> **PROBLEM REQUIREMENTS**
Nothing outside the range below should be printed. Output exactly the lines from the line with "the wait entries" to the line with "t ≤ s.clock.mono) ∧", both included.

[Records from a collection]
________________________

-- ==== Sys2Proof/Certificates/Slice0/Obligations.lean ====
section
/-!
DEFINITION. The statements for the provers: what the rules say each command does, and the laws every step keeps.
-/
open Sys2Proof Sys2Proof.Machine

/-! ### The step and the queue -/

/-- A step with a command at the front of the queue is that command on the state with the queue's rest. -/
def Obligations.StepRunsFrontCommand : Prop :=
  ∀ (c : Instr) (rest : List Instr) (s : State), s.pending = c :: rest → step s = exec c (s.withPending rest)

/-- A step on an empty queue (the model's choice, log entries 1 and 2): without supply or in reset nothing happens; while
the part runs and nothing is due, a millisecond passes; when timed operations have ended, their commands enter the queue,
each once. Which commands enter the queue: each timed operation's, exactly when its end has been reached, and each once when
the wait entries and the booking ids are distinct. The result of a store write's read-back is a free value (log entry 6). -/
def Obligations.EmptyQueueIdles : Prop :=
  (∀ s : State, s.pending = [] →
      (s.running = false → step s = .next s) ∧
      (s.running = true → s.dueCommands = [] →
        step s = .next (s.withClock { s.clock with mono := s.clock.mono + 1 })) ∧
      (s.running = true → s.dueCommands ≠ [] →
        ∃ l d, l.Perm s.dueCommands ∧ step s = .next ((s.withDraws d).withPending l))) ∧
  (∀ s : State,
      let due := s.dueCommands
      let past := fun (e : Option Nat) => ∃ t, e = some t ∧ t ≤ s.clock.mono
      let time := fun (k : DwellStep) => match k with
        | .stormToHold => 600000
        | .holdToCaution => 120000
        | .cautionToCalm => 60000
      (Instr.siteSecondBoundary ∈ due ↔ s.clock.boundary ≤ s.clock.mono) ∧
      (∀ good, Instr.storeWriteEnd good ∈ due ↔ past s.plan.write ∧ good = Config.readBackGood s.draws) ∧
      (Instr.sirenPulsePhase ∈ due ↔ past s.lines.phase) ∧
      (∀ c,
        (Instr.assemblyTimeout c ∈ due ↔
          ∃ bytes last, (s.link c).rx = .assembling bytes last ∧ last + 5 ≤ s.clock.mono) ∧
        (Instr.reportBoundExpiry c ∈ due ↔ (s.craneRec c).presence = .present ∧ past (s.craneRec c).bound) ∧
        (Instr.dwellCompletion c ∈ due ↔
          ∃ d, (s.windRec c).dwell = some d ∧ d.start + time d.step ≤ s.clock.mono) ∧
        (Instr.securingTimerExpiry c ∈ due ↔ past (s.svc c).timer) ∧
        ∀ x,
          (Instr.clearingExpiry c x ∈ due ↔ (s.cell ⟨c, x⟩).state = .clearing ∧ past (s.cell ⟨c, x⟩).clearEnd) ∧
          (Instr.waitDeadline c x ∈ due ↔
            ∃ w ∈ s.waits, w.crane = c ∧ w.sector = x ∧ w.deadline ≤ s.clock.mono)) ∧
      (∀ id, Instr.confirmDeadline id ∈ due ↔
        ∃ b ∈ s.bookings, b.id = id ∧ ∃ t, b.state = .pending t ∧ t ≤ s.clock.mono) ∧
      (∀ i ∈ due, i = .siteSecondBoundary ∨ (∃ good, i = .storeWriteEnd good) ∨ i = .sirenPulsePhase ∨
        (∃ c, i = .assemblyTimeout c ∨ i = .reportBoundExpiry c ∨ i = .dwellCompletion c ∨ i = .securingTimerExpiry c) ∨
        (∃ c x, i = .clearingExpiry c x ∨ i = .waitDeadline c x) ∨ ∃ id, i = .confirmDeadline id) ∧
      ((s.waits.map (fun w => (w.crane, w.sector))).Nodup → (s.bookings.map Booking.id).Nodup → due.Nodup))

/-- What each command leaves alone: every part of State outside its list. -/
def Obligations.CommandFrames : Prop :=
  ∀ (i : Instr) (s t : State), exec i s = .next t → Touches i.touched s t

________________________

> **SOLUTION**
the wait entries and the booking ids are distinct. The result of a store write's read-back is a free value (log entry 6). -/
def Obligations.EmptyQueueIdles : Prop :=
  (∀ s : State, s.pending = [] →
      (s.running = false → step s = .next s) ∧
      (s.running = true → s.dueCommands = [] →
        step s = .next (s.withClock { s.clock with mono := s.clock.mono + 1 })) ∧
      (s.running = true → s.dueCommands ≠ [] →
        ∃ l d, l.Perm s.dueCommands ∧ step s = .next ((s.withDraws d).withPending l))) ∧
  (∀ s : State,
      let due := s.dueCommands
      let past := fun (e : Option Nat) => ∃ t, e = some t ∧ t ≤ s.clock.mono
      let time := fun (k : DwellStep) => match k with
        | .stormToHold => 600000
        | .holdToCaution => 120000
        | .cautionToCalm => 60000
      (Instr.siteSecondBoundary ∈ due ↔ s.clock.boundary ≤ s.clock.mono) ∧
      (∀ good, Instr.storeWriteEnd good ∈ due ↔ past s.plan.write ∧ good = Config.readBackGood s.draws) ∧
      (Instr.sirenPulsePhase ∈ due ↔ past s.lines.phase) ∧
      (∀ c,
        (Instr.assemblyTimeout c ∈ due ↔
          ∃ bytes last, (s.link c).rx = .assembling bytes last ∧ last + 5 ≤ s.clock.mono) ∧
        (Instr.reportBoundExpiry c ∈ due ↔ (s.craneRec c).presence = .present ∧ past (s.craneRec c).bound) ∧
        (Instr.dwellCompletion c ∈ due ↔
          ∃ d, (s.windRec c).dwell = some d ∧ d.start + time d.step ≤ s.clock.mono) ∧
        (Instr.securingTimerExpiry c ∈ due ↔ past (s.svc c).timer) ∧
        ∀ x,
          (Instr.clearingExpiry c x ∈ due ↔ (s.cell ⟨c, x⟩).state = .clearing ∧ past (s.cell ⟨c, x⟩).clearEnd) ∧
          (Instr.waitDeadline c x ∈ due ↔
            ∃ w ∈ s.waits, w.crane = c ∧ w.sector = x ∧ w.deadline ≤ s.clock.mono)) ∧
      (∀ id, Instr.confirmDeadline id ∈ due ↔
        ∃ b ∈ s.bookings, b.id = id ∧ ∃ t, b.state = .pending t ∧ t ≤ s.clock.mono) ∧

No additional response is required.